◆ **ACTIVITY**
Within the data below, find the string "after" and return each line where it occurs.

··· EXERCISE INPUTS

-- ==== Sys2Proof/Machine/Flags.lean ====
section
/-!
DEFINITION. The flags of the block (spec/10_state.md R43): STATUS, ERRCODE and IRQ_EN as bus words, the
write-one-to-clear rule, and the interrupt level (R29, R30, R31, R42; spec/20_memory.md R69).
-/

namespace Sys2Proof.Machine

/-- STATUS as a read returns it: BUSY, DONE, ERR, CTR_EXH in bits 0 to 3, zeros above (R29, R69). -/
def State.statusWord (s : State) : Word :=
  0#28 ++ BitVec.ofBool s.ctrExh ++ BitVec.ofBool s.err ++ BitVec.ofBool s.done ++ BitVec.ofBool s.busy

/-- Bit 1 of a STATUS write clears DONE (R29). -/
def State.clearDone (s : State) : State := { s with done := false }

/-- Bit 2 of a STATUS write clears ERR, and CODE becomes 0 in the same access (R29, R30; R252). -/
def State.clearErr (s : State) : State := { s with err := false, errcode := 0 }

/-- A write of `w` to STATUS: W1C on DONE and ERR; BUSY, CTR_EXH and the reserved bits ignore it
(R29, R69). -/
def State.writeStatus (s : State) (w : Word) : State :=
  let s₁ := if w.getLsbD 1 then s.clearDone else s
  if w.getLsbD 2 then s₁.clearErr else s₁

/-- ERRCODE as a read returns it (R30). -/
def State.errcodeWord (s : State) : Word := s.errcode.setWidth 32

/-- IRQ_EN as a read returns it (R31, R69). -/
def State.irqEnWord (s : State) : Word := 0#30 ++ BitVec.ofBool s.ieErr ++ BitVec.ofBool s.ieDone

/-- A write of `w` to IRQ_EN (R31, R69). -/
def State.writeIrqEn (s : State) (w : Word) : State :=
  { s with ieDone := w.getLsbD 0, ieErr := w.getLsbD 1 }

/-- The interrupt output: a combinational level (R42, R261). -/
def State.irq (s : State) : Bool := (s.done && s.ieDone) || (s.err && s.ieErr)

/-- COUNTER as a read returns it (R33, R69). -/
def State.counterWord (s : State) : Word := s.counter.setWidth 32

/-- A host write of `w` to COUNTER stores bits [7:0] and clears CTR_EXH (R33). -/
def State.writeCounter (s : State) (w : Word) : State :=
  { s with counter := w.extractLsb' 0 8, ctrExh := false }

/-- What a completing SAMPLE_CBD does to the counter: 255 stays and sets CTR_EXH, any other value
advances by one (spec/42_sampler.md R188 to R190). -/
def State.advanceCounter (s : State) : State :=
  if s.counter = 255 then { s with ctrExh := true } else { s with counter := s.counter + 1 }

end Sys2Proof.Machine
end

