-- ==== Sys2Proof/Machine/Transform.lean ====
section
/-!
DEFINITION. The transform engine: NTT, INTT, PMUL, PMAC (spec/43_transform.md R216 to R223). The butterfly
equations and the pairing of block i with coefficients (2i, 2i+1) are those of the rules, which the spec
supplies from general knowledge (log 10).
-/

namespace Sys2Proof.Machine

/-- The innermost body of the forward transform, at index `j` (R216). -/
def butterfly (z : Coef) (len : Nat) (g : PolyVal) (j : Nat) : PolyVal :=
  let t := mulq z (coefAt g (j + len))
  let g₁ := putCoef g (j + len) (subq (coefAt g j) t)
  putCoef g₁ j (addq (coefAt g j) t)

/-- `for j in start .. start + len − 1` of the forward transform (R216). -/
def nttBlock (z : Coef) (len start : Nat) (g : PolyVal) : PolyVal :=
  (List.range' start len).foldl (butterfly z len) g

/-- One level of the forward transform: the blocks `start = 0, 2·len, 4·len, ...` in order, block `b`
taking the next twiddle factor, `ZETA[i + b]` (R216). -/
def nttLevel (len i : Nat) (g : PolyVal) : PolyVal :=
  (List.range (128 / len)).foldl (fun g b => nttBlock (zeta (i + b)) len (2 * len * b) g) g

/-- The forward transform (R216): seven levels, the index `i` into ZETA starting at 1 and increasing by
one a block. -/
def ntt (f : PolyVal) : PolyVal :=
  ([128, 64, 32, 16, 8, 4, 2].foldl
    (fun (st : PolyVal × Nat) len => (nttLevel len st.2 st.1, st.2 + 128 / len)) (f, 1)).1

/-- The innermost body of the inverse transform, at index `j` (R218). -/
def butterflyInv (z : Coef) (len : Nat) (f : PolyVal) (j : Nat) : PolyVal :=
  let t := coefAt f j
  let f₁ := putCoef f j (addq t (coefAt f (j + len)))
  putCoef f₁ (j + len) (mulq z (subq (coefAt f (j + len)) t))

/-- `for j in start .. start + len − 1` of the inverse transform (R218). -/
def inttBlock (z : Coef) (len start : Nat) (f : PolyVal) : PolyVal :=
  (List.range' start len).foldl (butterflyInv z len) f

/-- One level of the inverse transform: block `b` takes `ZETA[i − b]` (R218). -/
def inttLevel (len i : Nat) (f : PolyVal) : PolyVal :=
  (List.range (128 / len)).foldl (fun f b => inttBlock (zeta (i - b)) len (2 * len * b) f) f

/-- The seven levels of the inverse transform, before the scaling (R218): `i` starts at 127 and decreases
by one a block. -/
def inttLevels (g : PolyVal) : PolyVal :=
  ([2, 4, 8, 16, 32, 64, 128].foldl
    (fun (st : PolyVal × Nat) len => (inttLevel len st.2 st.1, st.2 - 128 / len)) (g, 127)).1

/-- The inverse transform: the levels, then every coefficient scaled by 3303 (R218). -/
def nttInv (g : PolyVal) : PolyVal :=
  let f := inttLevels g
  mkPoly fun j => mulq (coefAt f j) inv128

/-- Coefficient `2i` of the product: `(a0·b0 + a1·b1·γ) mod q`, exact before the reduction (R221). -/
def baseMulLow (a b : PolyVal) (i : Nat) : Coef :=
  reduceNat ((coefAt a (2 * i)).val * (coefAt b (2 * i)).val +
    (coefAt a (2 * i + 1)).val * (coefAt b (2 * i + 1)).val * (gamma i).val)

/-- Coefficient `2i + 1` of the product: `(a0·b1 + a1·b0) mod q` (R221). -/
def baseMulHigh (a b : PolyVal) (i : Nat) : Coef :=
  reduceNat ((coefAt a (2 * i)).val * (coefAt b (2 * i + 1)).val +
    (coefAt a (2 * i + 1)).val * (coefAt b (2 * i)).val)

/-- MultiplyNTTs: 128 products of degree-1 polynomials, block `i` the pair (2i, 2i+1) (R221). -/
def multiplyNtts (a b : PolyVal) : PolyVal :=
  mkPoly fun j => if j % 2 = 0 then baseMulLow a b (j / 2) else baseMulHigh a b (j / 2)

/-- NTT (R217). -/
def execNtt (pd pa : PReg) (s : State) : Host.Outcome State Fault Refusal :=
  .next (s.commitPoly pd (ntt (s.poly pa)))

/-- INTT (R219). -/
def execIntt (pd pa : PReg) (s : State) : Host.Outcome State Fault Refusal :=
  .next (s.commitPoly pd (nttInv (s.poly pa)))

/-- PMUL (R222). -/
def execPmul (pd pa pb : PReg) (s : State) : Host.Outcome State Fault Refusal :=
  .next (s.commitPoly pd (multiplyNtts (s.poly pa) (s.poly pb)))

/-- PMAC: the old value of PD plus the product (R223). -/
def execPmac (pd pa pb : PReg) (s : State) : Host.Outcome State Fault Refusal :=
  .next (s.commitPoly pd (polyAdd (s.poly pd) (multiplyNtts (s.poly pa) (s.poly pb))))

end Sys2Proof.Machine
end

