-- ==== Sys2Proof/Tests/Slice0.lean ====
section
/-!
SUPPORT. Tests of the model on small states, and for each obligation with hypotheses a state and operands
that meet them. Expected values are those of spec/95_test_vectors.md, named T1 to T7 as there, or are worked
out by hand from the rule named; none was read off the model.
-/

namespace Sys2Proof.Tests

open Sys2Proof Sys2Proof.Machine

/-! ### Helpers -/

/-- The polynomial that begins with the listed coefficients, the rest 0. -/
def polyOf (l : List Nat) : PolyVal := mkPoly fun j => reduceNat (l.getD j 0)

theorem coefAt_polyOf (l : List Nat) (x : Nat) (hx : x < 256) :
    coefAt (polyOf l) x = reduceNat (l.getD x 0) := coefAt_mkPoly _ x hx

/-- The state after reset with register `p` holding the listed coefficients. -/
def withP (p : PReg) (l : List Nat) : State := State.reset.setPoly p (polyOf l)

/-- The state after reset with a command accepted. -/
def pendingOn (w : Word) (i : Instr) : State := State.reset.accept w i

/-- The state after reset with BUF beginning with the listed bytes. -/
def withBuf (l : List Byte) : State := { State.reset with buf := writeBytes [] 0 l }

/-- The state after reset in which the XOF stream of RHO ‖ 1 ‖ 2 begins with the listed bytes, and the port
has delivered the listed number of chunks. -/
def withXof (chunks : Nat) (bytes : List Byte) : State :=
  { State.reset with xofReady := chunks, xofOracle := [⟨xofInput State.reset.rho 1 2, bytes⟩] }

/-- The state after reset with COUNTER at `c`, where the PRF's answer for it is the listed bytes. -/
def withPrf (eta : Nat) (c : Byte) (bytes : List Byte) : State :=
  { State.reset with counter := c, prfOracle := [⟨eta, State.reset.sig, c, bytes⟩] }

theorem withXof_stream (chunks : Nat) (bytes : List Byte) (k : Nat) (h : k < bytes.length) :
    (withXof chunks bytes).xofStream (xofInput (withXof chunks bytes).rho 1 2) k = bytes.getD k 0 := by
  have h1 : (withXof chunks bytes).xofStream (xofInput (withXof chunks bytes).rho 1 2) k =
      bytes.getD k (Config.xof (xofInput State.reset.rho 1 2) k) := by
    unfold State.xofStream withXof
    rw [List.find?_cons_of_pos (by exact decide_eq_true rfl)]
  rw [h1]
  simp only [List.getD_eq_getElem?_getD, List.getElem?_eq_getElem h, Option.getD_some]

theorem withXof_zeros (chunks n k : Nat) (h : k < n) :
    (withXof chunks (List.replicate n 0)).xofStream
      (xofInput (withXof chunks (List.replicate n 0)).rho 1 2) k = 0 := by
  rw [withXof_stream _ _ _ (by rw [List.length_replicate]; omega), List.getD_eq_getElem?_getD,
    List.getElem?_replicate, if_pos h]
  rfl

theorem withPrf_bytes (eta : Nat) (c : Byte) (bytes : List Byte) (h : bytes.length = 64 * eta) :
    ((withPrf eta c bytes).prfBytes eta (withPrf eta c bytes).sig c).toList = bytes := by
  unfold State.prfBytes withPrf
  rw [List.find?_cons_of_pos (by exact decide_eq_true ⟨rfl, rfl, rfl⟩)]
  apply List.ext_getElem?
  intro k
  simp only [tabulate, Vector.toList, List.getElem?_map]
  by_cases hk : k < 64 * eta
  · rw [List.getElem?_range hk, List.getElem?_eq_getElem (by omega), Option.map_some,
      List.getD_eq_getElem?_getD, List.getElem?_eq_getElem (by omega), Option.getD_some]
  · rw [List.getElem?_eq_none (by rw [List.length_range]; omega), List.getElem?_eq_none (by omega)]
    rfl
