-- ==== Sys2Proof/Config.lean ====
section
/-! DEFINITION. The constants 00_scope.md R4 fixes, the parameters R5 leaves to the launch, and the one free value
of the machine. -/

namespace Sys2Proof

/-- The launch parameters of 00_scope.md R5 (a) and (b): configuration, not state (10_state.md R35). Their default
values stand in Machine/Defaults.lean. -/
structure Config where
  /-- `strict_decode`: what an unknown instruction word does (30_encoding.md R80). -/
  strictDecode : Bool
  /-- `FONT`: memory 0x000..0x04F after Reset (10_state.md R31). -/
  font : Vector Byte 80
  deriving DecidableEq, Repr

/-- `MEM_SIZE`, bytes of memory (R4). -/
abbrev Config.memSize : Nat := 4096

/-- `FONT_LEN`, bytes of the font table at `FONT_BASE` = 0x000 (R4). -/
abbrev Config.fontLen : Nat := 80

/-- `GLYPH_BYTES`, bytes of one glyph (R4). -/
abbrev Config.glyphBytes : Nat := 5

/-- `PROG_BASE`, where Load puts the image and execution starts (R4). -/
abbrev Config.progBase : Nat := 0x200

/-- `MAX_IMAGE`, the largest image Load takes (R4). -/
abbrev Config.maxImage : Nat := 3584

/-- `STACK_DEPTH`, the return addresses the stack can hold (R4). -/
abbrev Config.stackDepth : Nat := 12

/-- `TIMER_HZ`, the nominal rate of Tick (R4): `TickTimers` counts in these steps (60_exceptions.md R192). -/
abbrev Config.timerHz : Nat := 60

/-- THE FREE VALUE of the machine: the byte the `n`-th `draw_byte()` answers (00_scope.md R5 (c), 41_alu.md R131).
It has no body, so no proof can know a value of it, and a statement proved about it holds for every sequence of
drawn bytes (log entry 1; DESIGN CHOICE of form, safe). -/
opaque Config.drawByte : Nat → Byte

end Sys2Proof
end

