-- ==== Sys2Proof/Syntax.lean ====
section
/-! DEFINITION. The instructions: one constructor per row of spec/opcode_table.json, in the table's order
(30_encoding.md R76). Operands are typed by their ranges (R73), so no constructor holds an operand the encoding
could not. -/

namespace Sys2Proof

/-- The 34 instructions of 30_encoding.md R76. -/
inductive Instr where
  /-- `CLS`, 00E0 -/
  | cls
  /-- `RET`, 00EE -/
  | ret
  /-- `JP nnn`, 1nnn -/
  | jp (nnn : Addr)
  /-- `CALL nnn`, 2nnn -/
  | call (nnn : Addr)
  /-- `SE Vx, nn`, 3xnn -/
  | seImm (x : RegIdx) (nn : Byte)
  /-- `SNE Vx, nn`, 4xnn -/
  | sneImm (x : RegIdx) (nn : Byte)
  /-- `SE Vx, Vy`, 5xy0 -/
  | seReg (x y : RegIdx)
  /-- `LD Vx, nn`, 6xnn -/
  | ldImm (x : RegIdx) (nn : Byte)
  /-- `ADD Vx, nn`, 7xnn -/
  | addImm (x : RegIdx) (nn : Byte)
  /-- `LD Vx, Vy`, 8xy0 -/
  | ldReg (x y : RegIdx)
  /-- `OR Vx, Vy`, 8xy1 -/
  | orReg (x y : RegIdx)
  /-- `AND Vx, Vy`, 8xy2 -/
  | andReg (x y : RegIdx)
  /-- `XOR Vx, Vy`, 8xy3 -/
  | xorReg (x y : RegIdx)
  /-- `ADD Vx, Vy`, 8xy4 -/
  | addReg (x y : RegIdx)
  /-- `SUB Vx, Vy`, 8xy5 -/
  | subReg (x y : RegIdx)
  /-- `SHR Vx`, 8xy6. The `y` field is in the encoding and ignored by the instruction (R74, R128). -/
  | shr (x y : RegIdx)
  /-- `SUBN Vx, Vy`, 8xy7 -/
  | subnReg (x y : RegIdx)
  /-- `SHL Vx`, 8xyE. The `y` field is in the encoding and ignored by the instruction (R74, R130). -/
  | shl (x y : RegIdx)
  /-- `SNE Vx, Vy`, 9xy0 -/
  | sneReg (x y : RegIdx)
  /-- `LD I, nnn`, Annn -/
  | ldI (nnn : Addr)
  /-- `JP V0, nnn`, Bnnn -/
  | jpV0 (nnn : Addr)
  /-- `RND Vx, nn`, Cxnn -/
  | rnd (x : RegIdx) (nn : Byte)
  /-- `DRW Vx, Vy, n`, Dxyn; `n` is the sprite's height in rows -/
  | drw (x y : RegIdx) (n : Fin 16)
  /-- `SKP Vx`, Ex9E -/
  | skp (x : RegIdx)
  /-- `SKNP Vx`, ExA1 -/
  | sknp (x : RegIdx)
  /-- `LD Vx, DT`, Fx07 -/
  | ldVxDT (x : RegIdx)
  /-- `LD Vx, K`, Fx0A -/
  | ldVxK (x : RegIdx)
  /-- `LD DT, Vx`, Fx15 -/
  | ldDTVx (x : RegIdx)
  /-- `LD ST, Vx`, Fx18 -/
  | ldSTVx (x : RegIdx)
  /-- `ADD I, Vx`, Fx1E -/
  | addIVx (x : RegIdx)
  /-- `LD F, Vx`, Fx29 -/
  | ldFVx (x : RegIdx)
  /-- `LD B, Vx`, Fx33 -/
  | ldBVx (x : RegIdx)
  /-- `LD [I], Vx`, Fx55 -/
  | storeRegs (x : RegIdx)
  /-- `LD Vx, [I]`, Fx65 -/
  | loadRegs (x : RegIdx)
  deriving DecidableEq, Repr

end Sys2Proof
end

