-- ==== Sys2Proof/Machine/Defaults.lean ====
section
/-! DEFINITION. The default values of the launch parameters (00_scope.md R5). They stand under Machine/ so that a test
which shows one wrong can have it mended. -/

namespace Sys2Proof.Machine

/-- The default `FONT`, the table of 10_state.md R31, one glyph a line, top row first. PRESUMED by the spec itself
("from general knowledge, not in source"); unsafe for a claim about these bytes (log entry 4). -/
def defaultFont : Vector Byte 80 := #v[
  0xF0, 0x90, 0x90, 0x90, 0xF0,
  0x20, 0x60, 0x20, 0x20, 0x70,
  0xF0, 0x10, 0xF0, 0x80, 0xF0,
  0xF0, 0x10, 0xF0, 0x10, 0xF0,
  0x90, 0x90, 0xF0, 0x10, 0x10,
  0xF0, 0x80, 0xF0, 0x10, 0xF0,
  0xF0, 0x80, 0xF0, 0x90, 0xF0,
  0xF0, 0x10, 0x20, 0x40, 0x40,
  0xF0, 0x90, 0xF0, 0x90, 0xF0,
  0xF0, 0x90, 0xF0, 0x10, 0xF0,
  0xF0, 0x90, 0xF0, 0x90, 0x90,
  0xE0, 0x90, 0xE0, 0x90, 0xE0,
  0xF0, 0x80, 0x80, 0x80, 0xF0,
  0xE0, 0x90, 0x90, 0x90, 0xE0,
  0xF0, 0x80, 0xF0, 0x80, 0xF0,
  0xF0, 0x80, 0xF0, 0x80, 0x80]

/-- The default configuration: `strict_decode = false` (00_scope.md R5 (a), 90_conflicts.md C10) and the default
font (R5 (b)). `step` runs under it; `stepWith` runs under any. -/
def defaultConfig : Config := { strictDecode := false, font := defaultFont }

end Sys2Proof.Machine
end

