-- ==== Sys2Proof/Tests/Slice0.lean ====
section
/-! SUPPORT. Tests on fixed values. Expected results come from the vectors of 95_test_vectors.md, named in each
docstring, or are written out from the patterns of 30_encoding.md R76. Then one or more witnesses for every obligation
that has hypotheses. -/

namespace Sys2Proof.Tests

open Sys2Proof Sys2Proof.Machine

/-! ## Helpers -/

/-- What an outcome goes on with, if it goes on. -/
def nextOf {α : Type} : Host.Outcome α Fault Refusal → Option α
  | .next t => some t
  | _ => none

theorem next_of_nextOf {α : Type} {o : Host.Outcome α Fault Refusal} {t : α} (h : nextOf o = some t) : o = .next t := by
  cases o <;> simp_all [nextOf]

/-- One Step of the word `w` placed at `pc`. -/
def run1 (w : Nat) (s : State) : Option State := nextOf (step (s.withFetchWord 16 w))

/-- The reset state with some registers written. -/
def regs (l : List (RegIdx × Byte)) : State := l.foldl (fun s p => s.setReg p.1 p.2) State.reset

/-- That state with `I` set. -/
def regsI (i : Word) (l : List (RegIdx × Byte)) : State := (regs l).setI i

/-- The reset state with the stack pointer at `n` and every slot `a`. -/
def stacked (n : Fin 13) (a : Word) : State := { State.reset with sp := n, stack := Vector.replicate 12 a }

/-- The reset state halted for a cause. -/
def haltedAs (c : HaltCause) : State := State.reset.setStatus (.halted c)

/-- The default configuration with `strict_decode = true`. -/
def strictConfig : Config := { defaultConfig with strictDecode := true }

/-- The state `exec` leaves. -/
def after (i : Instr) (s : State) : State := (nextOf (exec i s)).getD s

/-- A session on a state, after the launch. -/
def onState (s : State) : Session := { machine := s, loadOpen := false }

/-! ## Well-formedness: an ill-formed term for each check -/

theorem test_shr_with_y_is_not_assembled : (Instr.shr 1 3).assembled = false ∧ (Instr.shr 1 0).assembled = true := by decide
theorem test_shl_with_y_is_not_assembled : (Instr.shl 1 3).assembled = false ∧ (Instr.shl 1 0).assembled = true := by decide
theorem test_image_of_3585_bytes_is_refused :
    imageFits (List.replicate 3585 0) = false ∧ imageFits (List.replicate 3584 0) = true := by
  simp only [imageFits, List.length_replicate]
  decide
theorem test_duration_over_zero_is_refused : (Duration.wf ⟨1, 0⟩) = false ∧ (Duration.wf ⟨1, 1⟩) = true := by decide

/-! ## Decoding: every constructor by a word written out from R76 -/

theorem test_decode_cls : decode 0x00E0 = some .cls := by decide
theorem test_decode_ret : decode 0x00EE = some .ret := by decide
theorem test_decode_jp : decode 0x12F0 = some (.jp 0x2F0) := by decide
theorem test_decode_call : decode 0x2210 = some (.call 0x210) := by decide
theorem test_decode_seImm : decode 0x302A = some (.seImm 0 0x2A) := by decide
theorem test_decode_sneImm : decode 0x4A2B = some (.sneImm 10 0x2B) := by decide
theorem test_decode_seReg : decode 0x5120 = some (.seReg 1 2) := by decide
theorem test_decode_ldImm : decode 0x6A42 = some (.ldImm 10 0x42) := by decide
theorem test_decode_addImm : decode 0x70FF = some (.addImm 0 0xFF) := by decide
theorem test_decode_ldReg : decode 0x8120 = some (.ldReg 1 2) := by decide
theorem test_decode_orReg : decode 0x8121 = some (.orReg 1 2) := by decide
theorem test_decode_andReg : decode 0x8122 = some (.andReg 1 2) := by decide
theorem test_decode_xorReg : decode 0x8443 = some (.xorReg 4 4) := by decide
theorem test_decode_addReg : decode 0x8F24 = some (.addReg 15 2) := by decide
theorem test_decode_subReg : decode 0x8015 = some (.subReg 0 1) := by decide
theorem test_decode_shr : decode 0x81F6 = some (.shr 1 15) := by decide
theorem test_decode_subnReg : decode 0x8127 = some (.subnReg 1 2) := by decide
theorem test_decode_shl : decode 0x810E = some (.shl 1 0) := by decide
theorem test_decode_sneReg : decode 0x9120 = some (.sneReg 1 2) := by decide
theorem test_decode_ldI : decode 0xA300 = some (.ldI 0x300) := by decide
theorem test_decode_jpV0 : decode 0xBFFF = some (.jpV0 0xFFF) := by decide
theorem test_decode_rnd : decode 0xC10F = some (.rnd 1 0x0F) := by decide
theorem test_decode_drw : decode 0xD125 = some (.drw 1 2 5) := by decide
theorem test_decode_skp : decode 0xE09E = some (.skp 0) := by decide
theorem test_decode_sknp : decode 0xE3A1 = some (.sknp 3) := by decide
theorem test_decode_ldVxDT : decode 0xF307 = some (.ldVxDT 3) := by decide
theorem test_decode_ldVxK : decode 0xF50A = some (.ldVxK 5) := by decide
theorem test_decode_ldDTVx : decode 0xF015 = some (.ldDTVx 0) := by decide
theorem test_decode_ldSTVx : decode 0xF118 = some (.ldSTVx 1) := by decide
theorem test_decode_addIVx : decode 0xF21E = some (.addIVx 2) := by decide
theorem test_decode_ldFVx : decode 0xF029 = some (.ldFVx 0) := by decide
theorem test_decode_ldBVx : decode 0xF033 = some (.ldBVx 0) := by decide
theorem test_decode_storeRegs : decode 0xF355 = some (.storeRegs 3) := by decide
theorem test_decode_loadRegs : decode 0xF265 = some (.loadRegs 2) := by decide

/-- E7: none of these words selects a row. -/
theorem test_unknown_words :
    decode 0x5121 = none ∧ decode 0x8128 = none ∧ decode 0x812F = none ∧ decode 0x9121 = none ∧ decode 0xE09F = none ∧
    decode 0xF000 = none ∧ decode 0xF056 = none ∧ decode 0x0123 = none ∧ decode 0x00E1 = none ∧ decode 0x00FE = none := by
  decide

······

◆ **RESULT**
/-- The state after reset with register `p` holding the listed coefficients. -/
/-- The state after reset with a command accepted. -/
/-- The state after reset with BUF beginning with the listed bytes. -/
/-- The state after reset in which the XOF stream of RHO ‖ 1 ‖ 2 begins with the listed bytes, and the port
/-- The state after reset with COUNTER at `c`, where the PRF's answer for it is the listed bytes. -/
  /-- `FONT`: memory 0x000..0x04F after Reset (10_state.md R31). -/
def after (i : Instr) (s : State) : State := (nextOf (exec i s)).getD s
/-- A session on a state, after the launch. -/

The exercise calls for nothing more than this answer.